Date: 20070416
Docket: IMM-1509-07
Citation: 2007 FC 388
Toronto, Ontario, April 16, 2007
PRESENT: The Honourable Mr. Justice Shore
BETWEEN:
DANIEL
MALYY; ROKSANA ANTYPOV
Applicants
and
THE MINISTER OF PUBLIC SAFETY
AND EMERGENCY PREPAREDNESS
Respondent
REASONS FOR JUDGMENT AND JUDGMENT
[1]
This is a motion for an injunction by which the Applicants seek
to restrain the Respondent from carrying out their removal to Israel, scheduled
for April 16, 2007.
[2]
The Applicants came to Canada in December 2002 and made a refugee
claim three weeks after arrival. The Applicants were determined not to be
Convention refugees in April 2004 in part due to the lack of credibility of the
principal Applicant; this Court affirmed that decision on judicial review. The
Applicants were found not to be at risk in Israel and received a negative
Pre-Removal Risk Assessment (PRRA) on January 9, 2007. On January 15, 2007, the
Applicants submitted a s.25(1) application for inland processing of an
application for landing. (Applicant’s Record p. 20; Antypov v. Canada (Minister of Citizenship
and Immigration),
2004 FC 1589, [2004] F.C.J. No. 1931 (QL).)
[3]
The Applicants were served with removal arrangements on February
21, 2007. Their departure, originally scheduled for March 13, 2007 was delayed
until April 16, 2007. On February 28, 2007 the Applicants requested a deferral
of removal. (Applicant’s Record pp. 12; 18.)
[4]
The removals officer denied the Applicants’ request. The officer
found that the Applicants’ medical issues could be addressed in Israel, relying
on a medical opinion that medical care in Israel would be equivalent to that
which the Applicant and her son would receive in Canada. The officer found that
the Applicant had ample time to make arrangements for her return to Israel and
that there was no basis for allowing deferral on the basis of allegations of
risk.

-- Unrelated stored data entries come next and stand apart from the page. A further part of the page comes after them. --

/-- AUDIT_FLUSH: it completes once the headers it waits for are signed, recorded and mirrored (R69). -/
def opAuditFlush (b : Block) (r : Requester) : Block :=
  match controlItem b r 0x0F02 with
  | some (n, i) =>
    let done := match i.flushTo with
      | some pos => flushedTo b (.chamber i.chamber) pos
      | none => true
    if done then closeItem b n (i.job.held.getD (okResult [])) else b
  | none => b

/-! ### Completion (R64, R75, R78, R80, R82) -/

/-- The chamber of an operation on a Gallery core is this one. -/
def gaBusyFor (b : Block) (c : Nat) : Bool :=
  b.gallery.cores.any fun p =>
    let mine (q : GaReq) : Bool := q.payer == c && match q.owner with
      | .job _ => true
      | .header _ _ _ => false
      | .headstock => false
    match p.2 with
    | .idle => false
    | .validating q => mine q
    | .working q => mine q
    | .aborting q => mine q

/-- A completion (R64). -/
def completionBytes (b : Block) (i : Item) (o : Outcome) (phase : Bool) : Bytes :=
  let seq := match i.leaf with
    | .accepted s => some s
    | _ => none
  let out := o.output.isSome && !isFailure o.status
  leBytes 2 o.status ++ leBytes 2 b.claim ++ leBytes 4 (dTag i.desc) ++ leBytes 6 (seq.getD 0)
    ++ [BitVec.ofNat 8 (b2n phase + 2 * b2n out + 4 * b2n seq.isSome), 0] ++ (if isFailure o.status then zeros 16 else fit 16 o.result)

/-- The leaf of a closing item allows its completion (R14, R77, R200). -/
def leafSettled (i : Item) : Bool :=
  match i.leaf with
  | .none => true
  | .accepted _ => true
  | .dropped => true
  | _ => false

/-- A completion queue's message, where enough completions are outstanding (R82). -/
def signalCq (b : Block) (c q : Nat) : Block :=
  let x := b.cq c q
  if x.vecEn ∧ 0 < x.unsignalled ∧ x.coalCount ≤ x.unsignalled then
    (b.modCq c q fun x => { x with unsignalled := 0 }).msix (c + 1) x.vector
  else b

/-- The completion queue after one more entry (R64, R79, R82). -/
def Cq.push (q : Cq) (irq : Bool) : Cq :=
  let wrap := decide (q.tail + 1 = q.depth)
  { q with tail := if wrap then 0 else q.tail + 1, phase := if wrap then !q.phase else q.phase, reserved := q.reserved - 1
           unsignalled := if irq && q.vecEn then q.unsignalled + 1 else q.unsignalled }

/-- An item leaves Chuck's buffer. -/
def removeItem (b : Block) (n : Nat) : Block := b.modChuck fun x => { x with items := Tab.erase x.items n }

/-- A completion written: the entry, the counts, the message, and the end of a chamber FENCE (R64, R76, R82). -/
def writeCompletion (b : Block) (n : Nat) (i : Item) (o : Outcome) : Block :=
  let c := i.chamber
  let q := b.cq c i.cq
  let b := b.dmaWrite (hostMaster c) (some c) (c + 1) (q.base + 32 * q.tail) (completionBytes b i o q.phase)
  let b := removeItem (b.modCq c i.cq fun q => q.push i.irq) n
  let b := b.tally c
  let b := if isFailure o.status then b.tally (64 + c) else b
  let b := signalCq (b.event 72 0x004 (some c)) c i.cq
  if (b.chamber c).fence = some n then advanceQueues (b.modCh c fun h => { h with fence := none }) c else b

/-- The item's completion may be written now (R75, R77, R80). A later descriptor of a queue that needs no dispatch does not wait for an earlier fenced
one: R75 speaks of dispatch only (DESIGN CHOICE, log entry 106). Once PERST_N is asserted no completion is written (R66). -/
def mayComplete (b : Block) (n : Nat) (i : Item) : Bool :=
  let h := b.chamber i.chamber
  i.st == .closing && leafSettled i && !(i.fence && !(earlierItems b n i).isEmpty)
    && !(h.st == .quiesced && gaBusyFor b i.chamber) && !h.resetting && !b.kerard.egressClosed && !b.pmc.perstDue

/-- An item ends without a completion (R66): its reserved entry is free. -/
def dropCompletion (b : Block) (n : Nat) (i : Item) : Block :=
  let b := removeItem (b.modCq i.chamber i.cq fun q => { q with reserved := q.reserved - 1 }) n
  b.modCh i.chamber fun h => if h.fence = some n then { h with fence := none } else h

/-- COMPLETION_WRITE of item `n` (R64, R75 to R82): written once its leaf and any FENCE allow; a write that fails quiesces the chamber
(R71, R539). A descriptor whose write fails, or that the device had when it learnt of a higher claim, has no completion (R66). -/
def completionWrite (b : Block) (n : Nat) (e : Egress) : Block :=
  match b.item? n with
  | none => b
  | some i =>
    match i.job.outcome with
    | none => b
    | some o =>
      let c := i.chamber
      if i.mute then (if i.st = .closing ∧ leafSettled i then dropCompletion b n i else b)
      else if !mayComplete b n i then b
      else if !b.bme (c + 1) then dropCompletion (quiesceChamber b c qBme (some n)) n i
      else if e = .bufferError then
        dropCompletion (quiesceChamber (b.aer (c + 1) "Uncorrectable Internal Error" false) c qDmaWrite (some n)) n i
      else writeCompletion b n i o

/-- COALESCE_TIMER: COAL_TIME has passed since the first completion not yet signalled (R82). -/
def coalesceTimer (b : Block) (c q : Nat) : Block :=
  let x := b.cq c q
  if x.vecEn ∧ 0 < x.unsignalled then (b.modCq c q fun x => { x with unsignalled := 0 }).msix (c + 1) x.vector else b

/-- MSIX_UNMASK: a vector's mask bit is cleared, and its pending message is sent (R537). -/
def msixUnmask (b : Block) (fn vec : Nat) : Block :=
  let k := 64 * fn + vec
  let p := b.pcie
  let b := { b with pcie := { p with unmasked := p.unmasked.filter (· != k) ++ [k], pendingMsix := p.pendingMsix.filter (· != k) } }
  if p.pendingMsix.contains k then b.msix fn vec else b

/-- A vector's mask bit set (R537). -/
def msixMask (b : Block) (fn vec : Nat) : Block :=
  { b with pcie := { b.pcie with unmasked := b.pcie.unmasked.filter (· != 64 * fn + vec) } }

/-! ### Chamber reset (R333, R334) -/

/-- A work item of a chamber that is being reset discarded, whatever it was doing: no completion is written (R80, R252). -/
def discardItem (b : Block) (n : Nat) : Block :=
  match b.item? n with
  | none => b
  | some i =>
    let b := endJobRefs (stopItem b n i) i.job
    let b := dropItemLeaf b n i
    removeItem b n

/-- A chamber's reset begins (R333): fetching stops, its work ends without completions, its queues and ring are deleted and the registers
of its VF window take their reset values, with its waits in Chuck (R254). A reset that is running absorbs another (R334). -/
def beginReset (b : Block) (c : Nat) : Block :=
  let h := b.chamber c
  if h.st = .none ∨ h.resetting then b
  else
    let b := b.modCh c fun h => { h with resetting := true }
    let b := (b.itemsOf c).foldl (fun b p => discardItem b p.1) b
    let b := closeBatch (abortSignatures b (.chamber c)) (.chamber c) 3
    let b := b.modCh c fun h =>
      { h with sqs := [], cqs := [], qerr := 0, fence := none, qreason := 0, lastFault := 0, faultCnt := 0
               groups := Tab.mapVals h.groups fun _ g => { g with wmax := 0, wavg := 0 } }
    let b := modRing b (.chamber c) fun _ => Ring.reset
    let b := b.modLanPort (lanPortVf c) fun p => { p with buf := [], err := false }
    freeChamberCounters b c

/-- CHAMBER_RESET_COMPLETE: the reset ends once the chamber's Gallery operations have reported (R189, R333): ACTIVE without queues, or
QUIESCED with no reason in LOCKED (R379). -/
def chamberResetComplete (b : Block) (c : Nat) : Block :=
  let h := b.chamber c
  if h.resetting ∧ !gaBusyFor b c then
    b.modCh c fun h => { h with resetting := false, st := if b.life = 4 then .quiesced else .active, qreason := 0 }
  else b

end Sys2Proof.Machine
end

The recently submitted s. 25(1) application would be outstanding for
several years and was not a basis for deferral. With respect to the Applicant’s
Canadian child, the officer recognized the determination of the principal
Applicant, who had decided that the child’s interests were in accompanying her
to Israel. (Applicant’s Record pp. 20-22.)
ISSUES
(a)
Have
the Applicants met the tri-partite test for an injunction staying their removal
from Canada? The underlying
litigation, an application for leave and judicial review of the refusal to
defer removal does not raise serious issues;
(b)
Have
the Applicants demonstrated that they will suffer irreparable harm if removed?
(c)
Does
the balance of convenience favour the Respondent?
ANALYSIS
Test for injunction
[5]
There is a tri-partite test for determining whether interlocutory
injunctions should be granted pending a determination of a case on its merits,
namely, (i) whether there is a serious question to be tried; (ii) whether the
litigant who seeks the interlocutory injunction would, unless the injunction is
granted, suffer irreparable harm; and (iii) where does the balance of
convenience lie, in terms of which of the two parties will suffer the greater
harm from the granting or refusal of an interlocutory injunction pending a
decision on the merits. (Toth
v. Canada (Minister of Employment
and Immigration)
(1988), 86 N.R. 302 (F.C.A.), [1988] F.C.J. No. 587 (QL).)
[6]
Since the underlying litigation is an application for leave and
judicial review in respect of a deferral request, the normally ‘low threshold’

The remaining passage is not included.